## WHAT YOU HAVE TO DO
Search the data for "intMin" and copy every matching line.
━━ ENTRIES PROVIDED ━━
-- ==== Sys2Proof/Machine/Flags.lean ====
section
/-! DEFINITION. The conditions and integer results that the control forms compute (09 R148, R149, R153; 10 R186, R188).
The machine has no flag register: a comparison writes 0 or 1 (R148), a branch tests its operands (R153). -/

namespace Sys2Proof.Machine
open Sys2Proof

/-- 1 for true, 0 for false (R148). -/
def boolWord (b : Bool) : Word := if b then 1 else 0

/-- The conditions of the six branches (R153). -/
def condEq (a b : Word) : Bool := a == b
def condNe (a b : Word) : Bool := a != b
def condLt (a b : Word) : Bool := a.slt b
def condGe (a b : Word) : Bool := !a.slt b
def condLtu (a b : Word) : Bool := a.ult b
def condGeu (a b : Word) : Bool := !a.ult b

/-- A shift or rotate amount: bits [5:0] (R148). -/
def shiftAmount (b : Word) : Nat := b.toNat % 64

/-- Leading zero bits, 64 for 0 (R148). -/
def leadingZeros (a : Word) : Nat := ((List.range 64).takeWhile (fun i => !a.getLsbD (63 - i))).length

/-- One bits (R148). -/
def oneBits (a : Word) : Nat := ((List.range 64).filter (fun i => a.getLsbD i)).length

/-- The high half of an exact product of two integers (R149). -/
def highHalf (x y : Int) : Word := BitVec.ofInt 64 (x * y / 2 ^ 64)

/-- The signed quotient of R149, truncated toward zero. -/
def quotSigned (a b : Word) : Word :=
  if b = 0 then BitVec.allOnes 64
  else if a = BitVec.intMin 64 ∧ b = BitVec.allOnes 64 then BitVec.intMin 64
  else BitVec.ofInt 64 (Int.tdiv a.toInt b.toInt)

/-- The signed remainder of R149, with the sign of the dividend. -/
def remSigned (a b : Word) : Word :=
  if b = 0 then a
  else if a = BitVec.intMin 64 ∧ b = BitVec.allOnes 64 then 0
  else BitVec.ofInt 64 (a.toInt - Int.tdiv a.toInt b.toInt * b.toInt)

/-- The unsigned quotient and remainder of R149. -/
def quotUnsigned (a b : Word) : Word := if b = 0 then BitVec.allOnes 64 else BitVec.ofNat 64 (a.toNat / b.toNat)
def remUnsigned (a b : Word) : Word := if b = 0 then a else BitVec.ofNat 64 (a.toNat % b.toNat)

/-- Signed and unsigned minimum and maximum of N-bit values (R148, R188). -/
def minSigned {w : Nat} (a b : BitVec w) : BitVec w := if b.slt a then b else a
def maxSigned {w : Nat} (a b : BitVec w) : BitVec w := if a.slt b then b else a
def minUnsigned {w : Nat} (a b : BitVec w) : BitVec w := if b.ult a then b else a
def maxUnsigned {w : Nat} (a b : BitVec w) : BitVec w := if a.ult b then b else a

/-- A semaphore after semadd and semsub: saturated at both ends (R186). -/
def semPlus (v : BitVec 32) (x : Nat) : BitVec 32 := BitVec.ofNat 32 (min (v.toNat + x) (2 ^ 32 - 1))
def semMinus (v : BitVec 32) (x : Nat) : BitVec 32 := BitVec.ofNat 32 (v.toNat - x)

/-- incw: 0 at or above the bound, else one more (R188). -/
def wrapIncrement {w : Nat} (old bound : BitVec w) : BitVec w := if bound.ule old then 0 else old + 1

/-- The new value of faddb and its refusal flag (R189). -/
def boundedAdd {w : Nat} (old x bound : BitVec w) : BitVec w × Bool :=
  if old.toNat + x.toNat ≤ bound.toNat then (BitVec.ofNat w (old.toNat + x.toNat), false) else (old, true)

end Sys2Proof.Machine
end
━━━
## REPLY
  else if a = BitVec.intMin 64 ∧ b = BitVec.allOnes 64 then BitVec.intMin 64
  else if a = BitVec.intMin 64 ∧ b = BitVec.allOnes 64 then 0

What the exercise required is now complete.